38.7 µs ± 643 ns per loop (mean ± std. dev. of 7 runs, 10,000 loops each)
114 µs ± 1.99 µs per loop (mean ± std. dev. of 7 runs, 10,000 loops each)
47.5 µs ± 570 ns per loop (mean ± std. dev. of 7 runs, 10,000 loops each)
187 µs ± 2.2 µs per loop (mean ± std. dev. of 7 runs, 10,000 loops each)
771 µs ± 23.8 µs per loop (mean ± std. dev. of 7 runs, 1,000 loops each)


If a text extraction reuses a TextPage, its duration goes down significantly - sometimes by more than 90% - in the **_microsecond_** region.

## Realistic Use Cases
Separate TextPages make sense if text of the **_same document page_** must be searched or extracted multiple times. 

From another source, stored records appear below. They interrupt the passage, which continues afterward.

-- ==== Sys2Proof/Tests/Slice0.lean ====
section
/-! SUPPORT. The model's own tests. Expected results are hand-derived by the spec: words from the encodings of
30_encoding.md R103, one-step vectors from 95_test_vectors.md (the section is named at each group). The witnesses at
the end show that the hypotheses of the obligations can be met, each clause at a boundary of its range. -/

namespace Sys2Proof.Tests

open Sys2Proof.Machine

/-! Helpers: small states after reset, and the state after one step. -/

/-- Some general registers set. -/
def withV (l : List (Nibble × Byte)) (s : State := State.reset) : State :=
  l.foldl (fun s p => s.setV p.1 p.2) s

/-- `I` set, and bytes listed from address 0x300. -/
def withI (i : Word) (bytes : List Byte) (s : State) : State :=
  { s with I := i, mem := Memory.writeSpan s.config.font s.mem 0x300 bytes }

/-- A quirk setting. -/
def withQuirks (shift index : Bool) (s : State) : State :=
  { s with config := { s.config with quirkShift := shift, quirkIndex := index } }

/-- After `LoadROM`: Ticks may come. -/
def loaded (s : State := State.reset) : State :=
  { s with loadOpen := false }

/-- `KEY_SELECT` given by a table. -/
def withKeySelect (table : KeyTable) (s : State) : State :=
  { s with config := { s.config with keySelect := table } }

/-- Display cells toggled on. -/
def withCells (l : List (Nat × Nat)) (s : State) : State :=
  { s with disp := l.foldl (fun d p => toggleCell d p.1 p.2) s.disp }

/-- The next state of an outcome; `s` itself if there is none. -/
def resultOf (s : State) : Host.Outcome State Fault Refusal → State
  | .next t => t
  | .fault _ => s
  | .refused _ => s

/-- Some events scheduled. -/
def withAgenda (l : List Event) (s : State := State.reset) : State :=
  { s with env := { s.env with agenda := l } }

/-- The state after one Tick of an opcode placed at `pc`. -/
def tickOf (w : Word) (s : State) : State :=
  resultOf s (step (s.placeOpcode w))

/-- The state after one event. -/
def eventOf (e : Event) (s : State) : State :=
  resultOf s (step (withAgenda [e] s))

/-- The fault a state is in, as (code, pc, opcode). -/
def faultOf (s : State) : Option (Nat × Word × Option Word) :=
  match s.run with
  | .faulted r => some (faultCode r.kind, r.pc, r.opcode)
  | .running => none

/-- The lit columns of a row. -/
def litInRow (s : State) (r : Nat) : List Nat :=
  (List.range 64).filter fun c => s.cell c r

/-! WellFormed: each check refuses an ill-formed term, and lets the canonical spelling pass. -/

theorem test_wellFormed_refuses_cls : (Instr.cls 0x1).wellFormed = false := by decide
theorem test_wellFormed_refuses_ret : (Instr.ret 0xF).wellFormed = false := by decide
theorem test_wellFormed_refuses_seReg : (Instr.seReg 0x1 0x2 0x1).wellFormed = false := by decide
theorem test_wellFormed_refuses_sneReg : (Instr.sneReg 0x1 0x2 0xF).wellFormed = false := by decide
theorem test_wellFormed_accepts_canonical :
    (Instr.cls 0x0).wellFormed ∧ (Instr.ret 0x0).wellFormed ∧ (Instr.seReg 0x1 0x2 0x0).wellFormed ∧
    (Instr.sneReg 0x1 0x2 0x0).wellFormed ∧ (Instr.drw 0xF 0xF 0xF).wellFormed := by decide

/-! Decoding: every constructor from a word written out from R103's encoding column. -/

theorem test_decode_flow : decode 0x00E0 = .ok (.cls 0) ∧ decode 0x00EE = .ok (.ret 0) ∧
    decode 0x1ABC = .ok (.jp 0xABC) ∧ decode 0x2FED = .ok (.call 0xFED) := by decide
theorem test_decode_skips : decode 0x3A5C = .ok (.seImm 0xA 0x5C) ∧ decode 0x4B01 = .ok (.sneImm 0xB 0x01) ∧
    decode 0x5120 = .ok (.seReg 1 2 0) ∧ decode 0x9E30 = .ok (.sneReg 0xE 3 0) ∧
    decode 0xE59E = .ok (.skp 5) ∧ decode 0xE6A1 = .ok (.sknp 6) := by decide
theorem test_decode_immediates : decode 0x6A12 = .ok (.ldImm 0xA 0x12) ∧ decode 0x7FFE = .ok (.addImm 0xF 0xFE) := by
  decide
theorem test_decode_alu : decode 0x8120 = .ok (.ldReg 1 2) ∧ decode 0x8341 = .ok (.orReg 3 4) ∧
    decode 0x8562 = .ok (.andReg 5 6) ∧ decode 0x8783 = .ok (.xorReg 7 8) ∧ decode 0x89A4 = .ok (.addReg 9 0xA) ∧
    decode 0x8BC5 = .ok (.sub 0xB 0xC) ∧ decode 0x8DE6 = .ok (.shr 0xD 0xE) ∧
    decode 0x8F07 = .ok (.subn 0xF 0) ∧ decode 0x812E = .ok (.shl 1 2) := by decide
theorem test_decode_index_jump_random : decode 0xA2F0 = .ok (.ldI 0x2F0) ∧ decode 0xB7C1 = .ok (.jpV0 0x7C1) ∧
    decode 0xC30F = .ok (.rnd 3 0x0F) := by decide
theorem test_decode_draw : decode 0xD12F = .ok (.drw 1 2 0xF) := by decide
theorem test_decode_timers : decode 0xF407 = .ok (.ldVxDt 4) ∧ decode 0xF20A = .ok (.ldVxK 2) ∧
    decode 0xF015 = .ok (.ldDtVx 0) ∧ decode 0xF618 = .ok (.ldStVx 6) := by decide
theorem test_decode_index_memory : decode 0xF11E = .ok (.addI 1) ∧ decode 0xF029 = .ok (.ldF 0) ∧
    decode 0xF933 = .ok (.ldB 9) ∧ decode 0xF255 = .ok (.stRegs 2) ∧ decode 0xFF65 = .ok (.ldRegs 0xF) := by decide

/-- The fields of 0xA2F0 (95_test_vectors.md part 1). -/
theorem test_fields_of_A2F0 : operandRecord 0xA2F0 =
    { opcode := 0xA2F0, inst := 0xA, x := 2, y := 0xF, n := 0, nn := 0xF0, nnn := 0x2F0 } := by decide

/-- Non-canonical spellings (2.1). -/
theorem test_decode_ignored_bits : decode 0x01E0 = .ok (.cls 1) ∧ decode 0x0FEE = .ok (.ret 0xF) ∧
    decode 0x5121 = .ok (.seReg 1 2 1) ∧ decode 0x912F = .ok (.sneReg 1 2 0xF) := by decide

/-- Unknown opcodes (2.1). -/
theorem test_decode_unknown :
    decode 0x0000 = .error (.unknown0 0x0000) ∧ decode 0x00E1 = .error (.unknown0 0x00E1) ∧
    decode 0x0123 = .error (.unknown0 0x0123) ∧ decode 0x00FB = .error (.unknown0 0x00FB) ∧
    decode 0x8128 = .error (.unknown8 0x8128) ∧ decode 0x812F = .error (.unknown8 0x812F) ∧
    decode 0xE19F = .error (.unknownE 0xE19F) ∧ decode 0xF100 = .error (.unknownF 0xF100) ∧
    decode 0xF01F = .error (.unknownF 0xF01F) ∧ decode 0xF175 = .error (.unknownF 0xF175) := by decide

theorem test_decodeBytes_keeps_rest : decodeBytes [0xA2, 0xF0, 0x12] = .ok (.ldI 0x2F0, [0x12]) := by decide
theorem test_decodeBytes_truncated : decodeBytes [0xA2] = .error .truncated := by decide

/-- A table word's bits are the opcode's bits; a word longer than `nbits` is cut. -/
theorem test_decodeTableWord : decodeTableWord 16 0xD12F = some (.drw 1 2 0xF) ∧
    decodeTableWord 16 0x1F065 = some (.ldRegs 0) ∧ decodeTableWord 16 0x8128 = none := by decide

/-- The very next step fetches and runs the placed word, also where `pc` could not be fetched from. -/
theorem test_withFetchWord_runs : ∃ t, step (State.reset.withFetchWord 16 0x6A2B) = .next t ∧
    t.getV 0xA = 0x2B ∧ t.pc = 0x202 := ⟨_, rfl, by decide, by decide⟩
theorem test_withFetchWord_high_pc :
    ∃ t, step ({ State.reset with pc := 0x10FE }.withFetchWord 16 0x1300) = .next t ∧ t.pc = 0x300 :=
  ⟨_, rfl, by decide⟩

/-! One step: `00E0 00EE 1NNN 2NNN` (2.2). -/

theorem test_cls : let t := tickOf 0x00E0 (withCells [(0, 0), (63, 31)] State.reset)
    litInRow t 0 = [] ∧ litInRow t 31 = [] ∧ t.drawDirty = true := by decide
theorem test_cls_noncanonical : litInRow (tickOf 0x01E0 (withCells [(3, 0)] State.reset)) 0 = [] := by decide
theorem test_ret_odd : let t := tickOf 0x00EE { State.reset with stack := State.reset.stack.set 0 0xABD, sp := 1 }
    t.pc = 0xABD ∧ t.sp = 0 := by decide
theorem test_ret_underflow : faultOf (tickOf 0x0FEE State.reset) = some (3, 0x200, some 0x0FEE) := by decide
theorem test_jp : (tickOf 0x1FFF State.reset).pc = 0xFFF := by decide
theorem test_call : let t := tickOf 0x2300 { State.reset with sp := 47 }
    t.stack[47] = 0x202 ∧ t.sp = 48 ∧ t.pc = 0x300 := by decide
theorem test_call_overflow : let t := tickOf 0x2300 { State.reset with sp := 48 }
    faultOf t = some (2, 0x200, some 0x2300) ∧ t.sp = 48 ∧ t.pc = 0x200 := by decide

/-! Skips (2.3, 2.8). -/

theorem test_seImm : (tickOf 0x3100 State.reset).pc = 0x204 ∧ (tickOf 0x3100 (withV [(1, 1)])).pc = 0x202 := by
  decide
theorem test_sneImm : (tickOf 0x4100 State.reset).pc = 0x202 ∧ (tickOf 0x4100 (withV [(1, 1)])).pc = 0x204 := by
  decide
theorem test_seReg : (tickOf 0x5120 (withV [(1, 7), (2, 7)])).pc = 0x204 ∧
    (tickOf 0x5122 (withV [(1, 7), (2, 8)])).pc = 0x202 := by decide
theorem test_sneReg : (tickOf 0x9120 (withV [(1, 7), (2, 8)])).pc = 0x204 ∧
    (tickOf 0x912F (withV [(1, 7), (2, 7)])).pc = 0x202 := by decide
theorem test_skp : (tickOf 0xE59E (withV [(5, 0xA)] { State.reset with keys := 0x0400 })).pc = 0x204 ∧
    (tickOf 0xE59E (withV [(5, 0xA)])).pc = 0x202 := by decide
theorem test_skp_keyIndex : faultOf (tickOf 0xE39E (withV [(3, 0x10)])) = some (6, 0x200, some 0xE39E) := by
  decide
theorem test_sknp : (tickOf 0xE5A1 (withV [(5, 0xA)] { State.reset with keys := 0x0400 })).pc = 0x202 ∧
    (tickOf 0xE5A1 (withV [(5, 0xA)])).pc = 0x204 := by decide
theorem test_sknp_keyIndex : faultOf (tickOf 0xE3A1 (withV [(3, 0xFF)])) = some (6, 0x200, some 0xE3A1) := by
  decide

/-! Immediates (2.4). -/

theorem test_ldImm : (tickOf 0x6F07 State.reset).getV 0xF = 0x07 := by decide
theorem test_addImm : let t := tickOf 0x7101 (withV [(1, 0xFF)])
    t.getV 1 = 0 ∧ t.getV 0xF = 0 := by decide
theorem test_addImm_VF : (tickOf 0x7F03 (withV [(0xF, 0xFE)])).getV 0xF = 0x01 := by decide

The following example searches some text and then, for each hit rectangle extracts the text it contains (so spelling differenes can be investigated, or the presence of line breaks).

In [12]:
def search1():  # do NOT reuse TextPage
    """Search for a word, then extract it from each hit rectangle.
    Do not reuse intermediate TextPages.
    """
    rl = page.search_for("pixmap")
    for r in rl:
        text = page.get_textbox(r)

def search2():  # reuse a TextPage
    """Search for a word,  then extract it from each hit rectangle.
    Reuse a previously created TextPage.
    """
    rl = page.search_for("pixmap", textpage=tp)
    for r in rl:
        text = page.get_textbox(r, textpage=tp)

In [13]:
%timeit search1()

19.3 ms ± 207 µs per loop (mean ± std. dev. of 7 runs, 100 loops each)


In [14]:
%timeit search2()

548 µs ± 8.91 µs per loop (mean ± std. dev. of 7 runs, 1,000 loops each)


Again, reusing a TextPage has saved us more than 95% of the execution time.